▸ Dataset entries:
-- ==== Sys2Proof/Tests/Slice0.lean ====
section
/-! SUPPORT. Tests, with expected values from 95_test_vectors.md and 96_test_vectors_sponge.md (numbers the spec derives from its
rules) or copied from the rule named; and a witness for the hypotheses of each obligation that has any. The values of the three
tables are open (00_scope.md R8), so the vectors of permutations, sponges and hashes are tested on the toy tables of
93_implementation_defined.md U2, which are a parameter here and no part of the model. -/

namespace Sys2Proof.Tests

open Machine Config
open Host (Outcome)

/-! The theorems are checked one after another: each is small, but many at once need a thread each. -/

set_option Elab.async false

/-! ## Helpers -/

/-- The newest response frame of a next state. -/
def answer : Outcome State Fault Refusal → Option (List Word)
  | .next s => s.responses.getLast?
  | .fault _ => none
  | .refused _ => none

/-- The status port of a next state. -/
def statusOf : Outcome State Fault Refusal → Option Word
  | .next s => some s.status
  | .fault _ => none
  | .refused _ => none

/-- The unit just out of reset after one frame. -/
def fresh (hdr : Word) (pay : List Word) : Outcome State Fault Refusal := step (State.reset.send { hdr := hdr, pay := pay })

/-- A running unit whose state is `init(1)`, with `p` words of a block pushed. -/
def ready (p : Fin 10) : State := State.reset.load (initSponge .fixedLength) p

/-- The unit halted by an illegal header. -/
def halted : State := State.reset.raise .illegal

/-- Ten words, told apart. -/
def tenWords : Block := #v[1, 2, 3, 4, 5, 6, 7, 8, 9, 10]

/-- The toy tables `K_TOY` (93_implementation_defined.md U2). -/
def toy : Tables where
  lut := { toFun := fun x => x ^^^ 0xFF, invFun := fun x => x ^^^ 0xFF,
           left_inv := fun x => by simp, right_inv := fun x => by simp }
  mdsCol := fun j => if j = 0 then 2 else if j = 1 then 1 else if j = 15 then -1 else 0
  rc := fun j => ⟨(j.val + 1) * 2 ^ 64 % P, Nat.mod_lt _ (by norm_num)⟩

/-! ## Well-formedness: a sequence too long for the field `LEN` is refused -/

theorem wf_of_length (x : List Word) :
    (2 ^ 32 ≤ x.length → (Instr.absorball x).wf = false) ∧ (2 ^ 32 ≤ x.length → (Instr.hashvarlen x).wf = false) ∧
    (x.length < 2 ^ 32 → (Instr.absorball x).wf = true) ∧ (x.length < 2 ^ 32 → (Instr.hashvarlen x).wf = true) := by
  simp [Instr.wf]

theorem test_wf_refuses_long_absorball : (Instr.absorball (List.replicate (2 ^ 32) 0)).wf = false :=
  (wf_of_length _).1 (by rw [List.length_replicate])

theorem test_wf_refuses_long_hashvarlen : (Instr.hashvarlen (List.replicate (2 ^ 32) 0)).wf = false :=
  (wf_of_length _).2.1 (by rw [List.length_replicate])

theorem test_wf_accepts_longest_absorball : (Instr.absorball (List.replicate (2 ^ 32 - 1) 0)).wf = true :=
  (wf_of_length _).2.2.1 (by rw [List.length_replicate]; decide)

theorem test_wf_accepts_longest_hashvarlen : (Instr.hashvarlen (List.replicate (2 ^ 32 - 1) 0)).wf = true :=
  (wf_of_length _).2.2.2 (by rw [List.length_replicate]; decide)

▸ ASSIGNMENT:
Emit the records above again, exactly, with no line skipped.

▸ SOLVED EXERCISE:
-- ==== Sys2Proof/Tests/Slice0.lean ====
section
/-! SUPPORT. Tests, with expected values from 95_test_vectors.md and 96_test_vectors_sponge.md (numbers the spec derives from its
rules) or copied from the rule named; and a witness for the hypotheses of each obligation that has any. The values of the three
tables are open (00_scope.md R8), so the vectors of permutations, sponges and hashes are tested on the toy tables of
93_implementation_defined.md U2, which are a parameter here and no part of the model. -/

namespace Sys2Proof.Tests

open Machine Config
open Host (Outcome)

/-! The theorems are checked one after another: each is small, but many at once need a thread each. -/

set_option Elab.async false

/-! ## Helpers -/

/-- The newest response frame of a next state. -/
def answer : Outcome State Fault Refusal → Option (List Word)
  | .next s => s.responses.getLast?
  | .fault _ => none
  | .refused _ => none

/-- The status port of a next state. -/
def statusOf : Outcome State Fault Refusal → Option Word
  | .next s => some s.status
  | .fault _ => none
  | .refused _ => none

/-- The unit just out of reset after one frame. -/
def fresh (hdr : Word) (pay : List Word) : Outcome State Fault Refusal := step (State.reset.send { hdr := hdr, pay := pay })

/-- A running unit whose state is `init(1)`, with `p` words of a block pushed. -/
def ready (p : Fin 10) : State := State.reset.load (initSponge .fixedLength) p

/-- The unit halted by an illegal header. -/
def halted : State := State.reset.raise .illegal

/-- Ten words, told apart. -/
def tenWords : Block := #v[1, 2, 3, 4, 5, 6, 7, 8, 9, 10]

/-- The toy tables `K_TOY` (93_implementation_defined.md U2). -/
def toy : Tables where
  lut := { toFun := fun x => x ^^^ 0xFF, invFun := fun x => x ^^^ 0xFF,
           left_inv := fun x => by simp, right_inv := fun x => by simp }
  mdsCol := fun j => if j = 0 then 2 else if j = 1 then 1 else if j = 15 then -1 else 0
  rc := fun j => ⟨(j.val + 1) * 2 ^ 64 % P, Nat.mod_lt _ (by norm_num)⟩

/-! ## Well-formedness: a sequence too long for the field `LEN` is refused -/

theorem wf_of_length (x : List Word) :
    (2 ^ 32 ≤ x.length → (Instr.absorball x).wf = false) ∧ (2 ^ 32 ≤ x.length → (Instr.hashvarlen x).wf = false) ∧
    (x.length < 2 ^ 32 → (Instr.absorball x).wf = true) ∧ (x.length < 2 ^ 32 → (Instr.hashvarlen x).wf = true) := by
  simp [Instr.wf]

theorem test_wf_refuses_long_absorball : (Instr.absorball (List.replicate (2 ^ 32) 0)).wf = false :=
  (wf_of_length _).1 (by rw [List.length_replicate])

theorem test_wf_refuses_long_hashvarlen : (Instr.hashvarlen (List.replicate (2 ^ 32) 0)).wf = false :=
  (wf_of_length _).2.1 (by rw [List.length_replicate])

theorem test_wf_accepts_longest_absorball : (Instr.absorball (List.replicate (2 ^ 32 - 1) 0)).wf = true :=
  (wf_of_length _).2.2.1 (by rw [List.length_replicate]; decide)

theorem test_wf_accepts_longest_hashvarlen : (Instr.hashvarlen (List.replicate (2 ^ 32 - 1) 0)).wf = true :=
  (wf_of_length _).2.2.2 (by rw [List.length_replicate]; decide)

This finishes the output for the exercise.